Posted: Tue Jun 22, 2010 2:02 am
by Dusty
We had a method in place for detection of a trace analyte in ethanol solution. The matrix has changed in the case of some of the samples to include large amounts of glycerin. Glycerin elutes sufficiently later than the analyte of interest under the conditions. There is no problem separating these two when the glycerin is present at lower levels in the solution. When investigating why our analyte peak disappeared when testing the new matrix we discovered that it is now coeluting with the glycerol at the later retention time and in a manner that matches the broad tailing character of the glycerol solvent peak.

HP1 column - 25meter
IT = 35C, 1 minute
4C/min ramp

Injector temp is set at 320C - pulsed splitless injection 50psi - 0.5 minutes - These conditions are utilized to increase the amount of sample injected due to the trace levels of the analyte.

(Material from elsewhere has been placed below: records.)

-- ==== Sys2Proof/Laws/State.lean ====
section
/-! SUPPORT. One lemma per field per update of State, and of the registers where an update is conditional. -/

namespace Sys2Proof.Machine

variable (s : State) (r : Regs) (a : Response) (es : List Event)

@[simp] theorem setRegs_regs : (s.setRegs r).regs = r := rfl
@[simp] theorem setRegs_inReset : (s.setRegs r).inReset = s.inReset := rfl
@[simp] theorem setRegs_inputs : (s.setRegs r).inputs = s.inputs := rfl
@[simp] theorem setRegs_responses : (s.setRegs r).responses = s.responses := rfl
@[simp] theorem setRegs_self : s.setRegs s.regs = s := rfl
@[simp] theorem setRegs_setRegs (r' : Regs) : (s.setRegs r).setRegs r' = s.setRegs r' := rfl

@[simp] theorem respond_regs : (s.respond a).regs = s.regs := rfl
@[simp] theorem respond_inReset : (s.respond a).inReset = s.inReset := rfl
@[simp] theorem respond_inputs : (s.respond a).inputs = s.inputs := rfl
@[simp] theorem respond_responses : (s.respond a).responses = a :: s.responses := rfl

@[simp] theorem setInputs_regs : (s.setInputs es).regs = s.regs := rfl
@[simp] theorem setInputs_inReset : (s.setInputs es).inReset = s.inReset := rfl
@[simp] theorem setInputs_inputs : (s.setInputs es).inputs = es := rfl
@[simp] theorem setInputs_responses : (s.setInputs es).responses = s.responses := rfl

@[simp] theorem holdReset_regs : (holdReset s).regs = Regs.reset := rfl
@[simp] theorem holdReset_inReset : (holdReset s).inReset = true := rfl
@[simp] theorem holdReset_inputs : (holdReset s).inputs = s.inputs := rfl
@[simp] theorem holdReset_responses : (holdReset s).responses = s.responses := rfl

@[simp] theorem leaveReset_regs : (leaveReset s).regs = s.regs := rfl
@[simp] theorem leaveReset_inReset : (leaveReset s).inReset = false := rfl
@[simp] theorem leaveReset_inputs : (leaveReset s).inputs = s.inputs := rfl
@[simp] theorem leaveReset_responses : (leaveReset s).responses = s.responses := rfl

@[simp] theorem andThen_next (f : State → Result) : andThen (.next s) f = f s := rfl

/-- A next state of `andThen` comes from a next state of its first part. -/
theorem andThen_eq_next {o : Result} {f : State → Result} {t : State} (h : andThen o f = .next t) :
    ∃ u, o = .next u ∧ f u = .next t := by
  cases o with
  | next u => exact ⟨u, rfl, h⟩
  | fault e => cases h
  | refused e => cases h

/-- The record, field by field (60_exceptions.md R143): ERR and ECODE, nothing else. -/
@[simp] theorem record_err (code : ErrorCode) : (record code r).err = true := rfl
@[simp] theorem record_ecode (code : ErrorCode) : (record code r).ecode = if r.err then r.ecode else code := rfl
@[simp] theorem record_busy (code : ErrorCode) : (record code r).busy = r.busy := rfl
@[simp] theorem record_done (code : ErrorCode) : (record code r).done = r.done := rfl
@[simp] theorem record_qtrunc (code : ErrorCode) : (record code r).qtrunc = r.qtrunc := rfl
@[simp] theorem record_doneIe (code : ErrorCode) : (record code r).doneIe = r.doneIe := rfl
@[simp] theorem record_errIe (code : ErrorCode) : (record code r).errIe = r.errIe := rfl
@[simp] theorem record_poly (code : ErrorCode) : (record code r).poly = r.poly := rfl
@[simp] theorem record_n (code : ErrorCode) : (record code r).n = r.n := rfl
@[simp] theorem record_val (code : ErrorCode) : (record code r).val = r.val := rfl
@[simp] theorem record_rem (code : ErrorCode) : (record code r).rem = r.rem := rfl
@[simp] theorem record_quo (code : ErrorCode) : (record code r).quo = r.quo := rfl
@[simp] theorem record_refl (code : ErrorCode) : (record code r).refl = r.refl := rfl
@[simp] theorem record_wOp (code : ErrorCode) : (record code r).wOp = r.wOp := rfl
@[simp] theorem record_wPoly (code : ErrorCode) : (record code r).wPoly = r.wPoly := rfl
@[simp] theorem record_wDeg (code : ErrorCode) : (record code r).wDeg = r.wDeg := rfl
@[simp] theorem record_wRem (code : ErrorCode) : (record code r).wRem = r.wRem := rfl
@[simp] theorem record_wQuo (code : ErrorCode) : (record code r).wQuo = r.wQuo := rfl
@[simp] theorem record_wCnt (code : ErrorCode) : (record code r).wCnt = r.wCnt := rfl
@[simp] theorem record_wTrunc (code : ErrorCode) : (record code r).wTrunc = r.wTrunc := rfl
@[simp] theorem record_wVal (code : ErrorCode) : (record code r).wVal = r.wVal := rfl
@[simp] theorem record_wWid (code : ErrorCode) : (record code r).wWid = r.wWid := rfl

end Sys2Proof.Machine
end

My thoughts are to vary the initial oven temperature and vary the ramp

Any input is appreciated.

Posted: Tue Jun 22, 2010 3:29 am
by Don_Hilton
Without looking at a few chromatograms, it is difficult to comment on what to expect. However, can you change to a wax type column? Glycerin is horrible on a methylsillicone column, but behaves fairlly well on wax. If your other analytes will show well on wax it should make life easier for you.

Posted: Tue Jun 22, 2010 12:08 pm
by larkl
I'd have to agree with Don, even if you can get the separation figured out on a non-polar column like the HP1, you may struggle with peak shape and other problems with something as polar as glycerin. I'd try a more polar column.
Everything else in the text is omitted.